Metal-organic Framework Nodes as Nearly Ideal Supports for Molecular Catalysts: NU-1000- and UiO-66-supported Iridium Complexes

Metal-organic Framework Nodes as Nearly Ideal Supports for Molecular Catalysts: NU-1000- and UiO-66-supported Iridium Complexes

Yang, D.; Odoh, S. O.; Wang, T. C.; Farha, O. K.; Hupp, J. T.; Cramer, C. J.; Gagliardi, L.; Gates, B. C.
J. Am. Chem. Soc. 2015, 137, 7391 (doi:10.1021/jacs.5b02956).
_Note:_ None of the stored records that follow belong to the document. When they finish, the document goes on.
/-- A LATCH whose start has passed while the port could not send it is late (09 R229). -/
def latchMark (p : Nat) (c : Chip) : Chip := if latchMissed c p then c.modPort p fun q => { q with latchLate := true } else c

-- Frames ----------------------------------------------------------------------------------------------------------------

/-- The targets of the LATCHes not yet started: the waiting one and those behind it (09 R229). -/
def Port.latchDue (q : Port) : List (Option Nat) := (if q.latchWait then [q.latchAt] else []) ++ q.latchQ.map fun x => x.2

/-- A frame may start: not in debug halt (03 Table 3.10), the line is free, nothing is being enumerated, and from 20 µs before the start of
a LATCH it would end in time; a LATCH without AT_TIME goes before it (09 R227, R229). -/
def frameMayStart (r : Regs) (c : Chip) (p start len : Nat) : Bool :=
  let q := c.port p
  let m := latchLead q
  !c.sys.halted && !q.txBusy && q.enumAt.isNone && q.latchDue.all fun t => match t with
    | some t => decide (c.mt.val + 20000 + m < t) || decide (c.mt.val + frameTime r c p start len + m ≤ t)
    | none => false

/-- The frame in SEND goes out (09 R227, R228): the registers in force are taken over with it. -/
def sendFrameNow (r : Regs) (p : Nat) (f : Nat × List Nat) (rep : Bool) (c : Chip) : Chip :=
  let c := portTake r p c
  (c.modPort p fun q => { q with send := some f, txBusy := true, rep := rep, txNs := frameTime r c p f.1 f.2.length }).emit
    (.lantern p (frameCells (c.port p) f))

/-- LOAD and SEND are swapped and the frame is sent, where it may start; the next LAMP_FRAME takes LOAD (09 R227). -/
def sendLoaded (r : Regs) (p : Nat) (c : Chip) : Chip :=
  let q := c.port p
  match q.load with
  | none => c
  | some f =>
    if frameMayStart r c p f.1 f.2.length then
      sendFrameNow r p f false
        (c.setPort p { q with load := none, loadJob := q.frameQ.head?, frameQ := q.frameQ.tail, sendJob := q.loadJob })
    else c

/-- Enumeration starts (09 R225): the table is invalid while it runs; 0 FULL, 1 REDISCOVER, 3 FULL after a feed return. -/
def startEnum (r : Regs) (p op : Nat) (job : Option Nat) (c : Chip) : Chip :=
  let c := (portTake r p c).modPort p fun q => { q with
    valid := false, ver := q.ver + 1, enumJob := job, enumOp := op, enumAt := some 0, enumTab := [], trunc := false }
  if op = 1 then c.emit (.lantern p (queryNode 0)) else (c.emit (.lantern p enumReset)).emit (.lantern p (enumAssign 0))

/-- The line of a port is free: the loaded frame goes out where it may, then the next enumeration, which waits for a LATCH that is due and
for a status frame (09 R225, R227, R229; log entry 58). -/
def portPump (r : Regs) (p : Nat) (c : Chip) : Chip :=
  let c := sendLoaded r p c
  let q := c.port p
  match q.enumQ with
  | [] => c
  | x :: rest =>
    if c.sys.halted || q.txBusy || q.enumAt.isSome || q.latchWait || q.statWait then c
    else startEnum r p x.2 x.1 (c.setPort p { q with enumQ := rest })
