/-- The SAFE actions that waited for the end of a cross-check are taken (06 Table 6.20). -/
def safeDue (r : Regs) (c : Chip) : Chip :=
  (List.range 64).foldl (fun c i =>
    if (c.safe i).due && !(c.stall i).crossTest then
      let c := takeSafe r i c
      if safeTrigger r c i then c else { c with safes := c.safes.del i }
    else c) c

/-- The count of an output ends (01 R22; log entry 6). -/
def safeDelayEnd (r : Regs) (src : Nat) (c : Chip) : Chip := if (c.safe src).running && policySafe r c src then takeSafe r src c else c

/-- Every Lantern port stops after its current cell (01 R23, 04 Table 4.22). -/
def stopPorts (r : Regs) (status : Nat) (c : Chip) : Chip := (List.range 8).foldl (fun c p => stopPort r p status c) c

/-- A halter declares CTL absent (01 R22, R23; 05 R128): the counts of its outputs start; in YD every bridge brakes at once and every
Lantern port stops. -/
def declareAbsent (r : Regs) (y : Nat) (c : Chip) : Chip :=
  if !(c.yard y).supplied || (c.yard y).ctlAbsent then c
  else
    let c := c.modYard y fun d => { d with ctlAbsent := true }
    let c := (List.range 8).foldl (fun c w => if rowYard w = y then c.modRow w fun x => { x with aligned := false } else c) c
    let c := if y = 3 then
        stopPorts r St.aborted ((List.range 10).foldl (fun c n => endLoop r n St.aborted c) c)
      else c
    (yardOutputs r c y).foldl (startSafe r) c

/-- WNA declares CTL absent (01 R25): transceivers keep their modes and detectors stay armed. -/
def declareWna (c : Chip) : Chip := { c with sys := { c.sys with wnaAbsent := true } }

-- Shedding --------------------------------------------------------------------------------------------------------------

/-- The outputs of a yard that have a shed class (02 R47). -/
def shedUnits (r : Regs) (c : Chip) (y : Nat) : List Nat := (yardOutputs r c y).filter fun src => decide (src < 90) || (decide (92 ≤ src) && decide (src ≤ 104))

/-- An output takes its shed action, with SHED or, in lock-out and the off band, SUPPLY_LOW (02 Table 2.13). -/
def shedOutput (r : Regs) (status : Nat) (c : Chip) (src : Nat) : Chip :=
  let c := abortTest r (srcBlock src) (srcUnit src) c
  if src < 64 then shedStall r status src (cancelCycle src c)
  else if src < 80 then shedValve r status (src - 64) c
  else if src < 90 then endLoop r (src - 80) status c
  else if src < 104 then shedSink r status (src - 92) c
  else shedMatrix c

/-- An output waits for a restore (02 Table 2.13). -/
def wantsRestore (c : Chip) (src : Nat) : Bool :=
  if src < 64 then (c.stall src).st == .shed && (c.stall src).req
  else if src < 90 then false
  else if src < 104 then (c.sink (src - 92)).shed
  else c.halt.mx.shed

/-- An output is restored (02 R52). -/
def restoreOutput (r : Regs) (src : Nat) (c : Chip) : Chip :=
  if src < 64 then restoreStall r src c else if src < 104 then restoreSink r (src - 92) c else restoreMatrix c

/-- The place of an output in a yard's restore order: by class, then by event source (02 R51). -/
def restoreKey (r : Regs) (src : Nat) : Nat := shedClass r src * 1000 + src

/-- A list with an output put at its place of the restore order. -/
def insertRestore (r : Regs) (src : Nat) : List Nat → List Nat
  | [] => [src]
  | a :: l => if a = src then a :: l else if restoreKey r src < restoreKey r a then src :: a :: l else a :: insertRestore r src l

/-- The shed outputs of a yard whose class is in `cls` queue for a restore slot (02 R51). -/
def queueRestores (r : Regs) (y : Nat) (cls : Nat → Bool) (c : Chip) : Chip :=
  let todo := (shedUnits r c y).filter fun src => cls (shedClass r src) && wantsRestore c src
  c.modYard y fun d => { d with restoreQ := todo.foldl (fun q src => insertRestore r src q) d.restoreQ }

/-- An event that a halter raises under a source of its feed (02 R58): it travels in its status mirror and is not reported while CTL is
absent. -/
def feedEvent (y src cls p : Nat) (c : Chip) : Chip :=
  if (c.yard y).ctlAbsent || c.parked then c
  else c.modYard y fun d => { d with evq := d.evq ++ [{ src := src, cls := cls, pay := p, t := c.mt.val }] }

/-- The feed is in lock-out or in the VBAT48 off band: every output takes its shed action whatever its class, and the signal outputs turn
off (02 R31, R33; 10 R248). -/
def enterLockout (r : Regs) (y : Nat) (c : Chip) : Chip :=
  let c := c.modYard y fun d => { d with lockout := true, restoreQ := [] }
  let c := if y = 3 then dropDeferred r St.supplyLow (fun _ => true) c else c
  let c := (shedUnits r c y).foldl (shedOutput r St.supplyLow) c
  if y = 3 then (List.range 12).foldl (fun c n => lockDo n (abortTest r 0x11 n c)) c else c
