/-- SQ_TAIL (04 R86): function `via` writes the doorbell of SQ `n` of function `pf`. -/
def execSqTail (via pf : Fin 2) (n : Fin 16) (v : Fin 4294967296) (s : State) : Answer :=
  .next (pageWrite via.val pf.val (Reg.SQ_TAIL pf.val n.val) (sqTail pf.val n.val (v.val % 4096)) s)

/-- CQ_HEAD (04 R93). -/
def execCqHead (via pf : Fin 2) (n : Fin 8) (v : Fin 4294967296) (s : State) : Answer :=
  .next (pageWrite via.val pf.val (Reg.CQ_HEAD pf.val n.val) (cqHead pf.val n.val (v.val % 4096)) s)

/-- EQ_HEAD (04 R99). -/
def execEqHead (via pf : Fin 2) (v : Fin 4294967296) (s : State) : Answer :=
  .next (pageWrite via.val pf.val (Reg.EQ_HEAD pf.val) (eqHead pf.val (v.val % 4096)) s)

/-- HEARTBEAT_DOORBELL (04 R103): any write is a heartbeat. -/
def execHeartbeatDoorbell (via pf : Fin 2) (_v : Fin 4294967296) (s : State) : Answer :=
  .next (pageWrite via.val pf.val (Reg.HEARTBEAT pf.val) (heartbeatBell pf.val) s)

-- Ring set-up -------------------------------------------------------------------------------------------------------------------------------

/-- RING_CTRL is written (04 Table 4.3). -/
def ringCtrl (pf v : Nat) (s : State) : State :=
  (s.wrCtl (Reg.RING_CTRL pf) (v &&& 0x3FFF0001)).onChip fun _ c =>
    if bit v 0 then c.modRing pf fun g => { g with enSinceWake := true } else c

/-- RING_ENABLE (04 R82): RING_CTRL is written whole. -/
def execRingEnable (via pf : Fin 2) (v : Fin 4294967296) (s : State) : Answer :=
  .next (pageWrite via.val pf.val (Reg.RING_CTRL pf.val) (ringCtrl pf.val v.val) s)

/-- The configuration register of a queue: kind 0 SQ, 1 CQ, 2 EQ. -/
def queueCfg (pf kind n : Nat) : Nat := if kind = 0 then Reg.SQ_CFG pf n else if kind = 1 then Reg.CQ_CFG pf n else Reg.EQ_CFG pf
/-- The fields of that register (04 Tables 4.6, 4.8). -/
def queueMask (kind : Nat) : Nat := if kind = 0 then 0x7F3F1 else if kind = 1 then 0xFF1FF3 else 0xF1
/-- Host address of a queue's entry 0 (04 Table 4.5). -/
def queueBase (r : Regs) (pf kind n : Nat) : Nat :=
  let lo := if kind = 0 then Reg.SQ_BASE_LO pf n else if kind = 1 then Reg.CQ_BASE_LO pf n else Reg.EQ_BASE_LO pf
  let hi := if kind = 0 then Reg.SQ_BASE_HI pf n else if kind = 1 then Reg.CQ_BASE_HI pf n else Reg.EQ_BASE_HI pf
  r.c hi * 2 ^ 32 + bits (r.c lo) 31 12 * 4096

/-- EN may be set (04 R83; 14 R320): SIZE lies in 4 to 12 and the ring in one window with read (SQ) or write permission. -/
def queueFits (r : Regs) (pf kind n cfg : Nat) : Bool :=
  decide (4 ≤ bits cfg 7 4) && decide (bits cfg 7 4 ≤ 12) &&
    inWindow r pf (queueBase r pf kind n) (ringSize cfg * (if kind = 0 then 32 else 16)) (!(kind == 0))

/-- CFG_ERR of a queue. -/
def setCfgErr (pf kind n : Nat) (b : Bool) (c : Chip) : Chip :=
  c.modRing pf fun g =>
    if kind = 0 then g.setSq n { g.sqAt n with cfgErr := b }
    else if kind = 1 then g.setCq n { g.cqAt n with cfgErr := b }
    else { g with eq := { g.eq with cfgErr := b } }

/-- The events held before the EQ was enabled are posted in order of occurrence, those beyond 1,024 as collapsed behind an OVERFLOW record;
wake records of WNA concerning the function are then posted (04 R391). -/
def postHeld (r : Regs) (pf : Nat) (c : Chip) : Chip :=
  let g := c.ring pf
  let c := c.setRing pf { g with held := [], heldOver := false, heldOverT := 0, heldCnt := [] }
  let c := g.held.foldl (fun c ev => postEvent r pf ev c) c
  let c := if g.heldOver then
      let cnt := g.heldCnt.filter fun e => bit (r.c (Reg.EVT_ROUTE pf e.1)) 8
      let c := if (c.ring pf).eq.collapsing then c else overflowRecord r pf g.heldOverT c
      drainCollapsed r pf 257 (c.modRing pf fun h => { h with eq := { h.eq with cnt := cnt.foldl (fun m e =>
        m.put e.1 { e.2 with cnt := min 255 (e.2.cnt + (UMap.get {} m e.1 : Coll).cnt) }) h.eq.cnt } })
    else c
  { c with sys := { c.sys with wakeEv := c.sys.wakeEv.filter fun ev => !(srcFns r ev.src).contains pf } }

/-- A queue has been enabled (04 R83): its indices are 0 and its phase 1. Beyond the rule, an EQ that is enabled again has left COLLAPSING and
its collapse counters are 0: the events they counted are dropped (log entry 54). -/
def queueStart (r : Regs) (pf kind n : Nat) (c : Chip) : Chip :=
  if kind = 0 then c.modRing pf fun g => g.setSq n { g.sqAt n with tail := 0, head := 0, cfgErr := false, fenceWait := false }
  else if kind = 1 then c.modRing pf fun g => g.setCq n { g.cqAt n with
    head := 0, tail := 0, phase := true, cfgErr := false, coalOpen := false, coalHit := false }
  else postHeld r pf (c.modRing pf fun g => { g with eq := { dbErr := g.eq.dbErr } })
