/-- SUPPLY_CFG.CLASS24 as the halter of a feed, or WNA for VBAT_AON, holds it (02 R52). -/
def feedCls24 (r : Regs) (f : Nat) : Bool := bit (supplyCfg r ((feedYard f).getD 4)) 0

/-- BAND_CHANGE of a feed (02 R58): by its halter, or by CTL for VBAT_AON; nothing while CTL is absent, but for the report that its return
brings: that of a yard at its adoption, that of VBAT_AON from WNA (log entry 52). -/
def bandEvent (r : Regs) (f old new : Nat) (mv : Int) (c : Chip) : Chip :=
  let p := pay ([1, f, new % 16 + old % 16 * 16] ++ mv10 mv)
  match feedYard f with
  | some y => feedEvent y (224 + f) Cls.state p c
  | none =>
    if c.sys.wnaAbsent || !c.ctlRuns then { c with sys := { c.sys with aonMissed := true } }
    else raise r 228 Cls.state p c

/-- The feed is measured by a supplied yard's comparator, or by WNA (02 R31). -/
def feedMeasured (c : Chip) (f : Nat) : Bool :=
  match feedYard f with
  | some y => (c.yard y).supplied
  | none => c.sys.aon

/-- A feed enters a band (02 R31 to R33): lock-out and the VBAT48 off band take every output and leaving them queues the restores; leaving the
normal band ends a cross-check. -/
def enterBand (r : Regs) (f new : Nat) (mv : Int) (c : Chip) : Chip :=
  let old := (c.feed f).band
  if old = new then c
  else
    let c := bandEvent r f old new mv (c.modFeed f fun x => { x with band := new, dwell := new == 1 })
    let c := if old = 3 then crossFeedLost r f c else c
    match feedYard f with
    | some y => if new = 1 then enterLockout r y c else if old = 1 then leaveLockout r y c else c
    | none => c

/-- A feed's voltage crosses into another band (02 R31, R32): lock-out and the off band are left only by their dwell. -/
def feedBand (r : Regs) (f : Nat) (mv : Int) (c : Chip) : Chip :=
  if !feedMeasured c f then c
  else
    let c := c.modFeed f fun x => { x with mv := mv }
    let c := enterBand r f (if (c.feed f).dwell then 1 else bandOf (feedCls24 r f) f mv) mv c
    let c := if f = 2 then lowInputs r c else c
    if f = 4 then netSupply r (accSupply r c) else c

/-- FEED_BAND_CHANGE (02 R31): feed 0 VBAT_A, 1 B, 2 D, 3 VBAT48, 4 AON at `mv` mV. -/
def execFeedBandChange (f : Fin 5) (mv : Nat) (s : State) : Answer := .next (afterTests (s.onChip fun r c => feedBand r f.val mv c))

/-- The level in mV above which a feed must stay to leave lock-out or the off band (02 R32, Table 2.3). -/
def leaveMv (f : Nat) : Int := if f = 3 then 26000 else 3500

/-- DWELL of a SHED_HYS word in ms: a value above 100 acts as 100 (02 Table 2.12). -/
def hysDwell (w : Nat) : Nat := 10 * min 100 (bits w 22 16)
Metal-organic frameworks with Zr₆ nodes, UiO-66 and NU-1000, were investigated as supports for Ir(CO)₂ and Ir(C₂H₄)₂ complexes. A single bonding site for the iridium is identified on the nodes of NU-1000, whereas two sites are identified on UiO-66, although, at low iridium loadings, only one site is occupied. Density functional theory calculations provide structural results that are in good agreement with infrared and X-ray absorption fine structure spectra. The reactivity of node-supported Ir(CO)₂ with C₂H₄ and the catalytic activity and selectivity of the species initially present as Ir(C₂H₄)₂ for ethylene hydrogenation and dimerization were investigated both experimentally and computationally and shown to be strongly influenced by the node.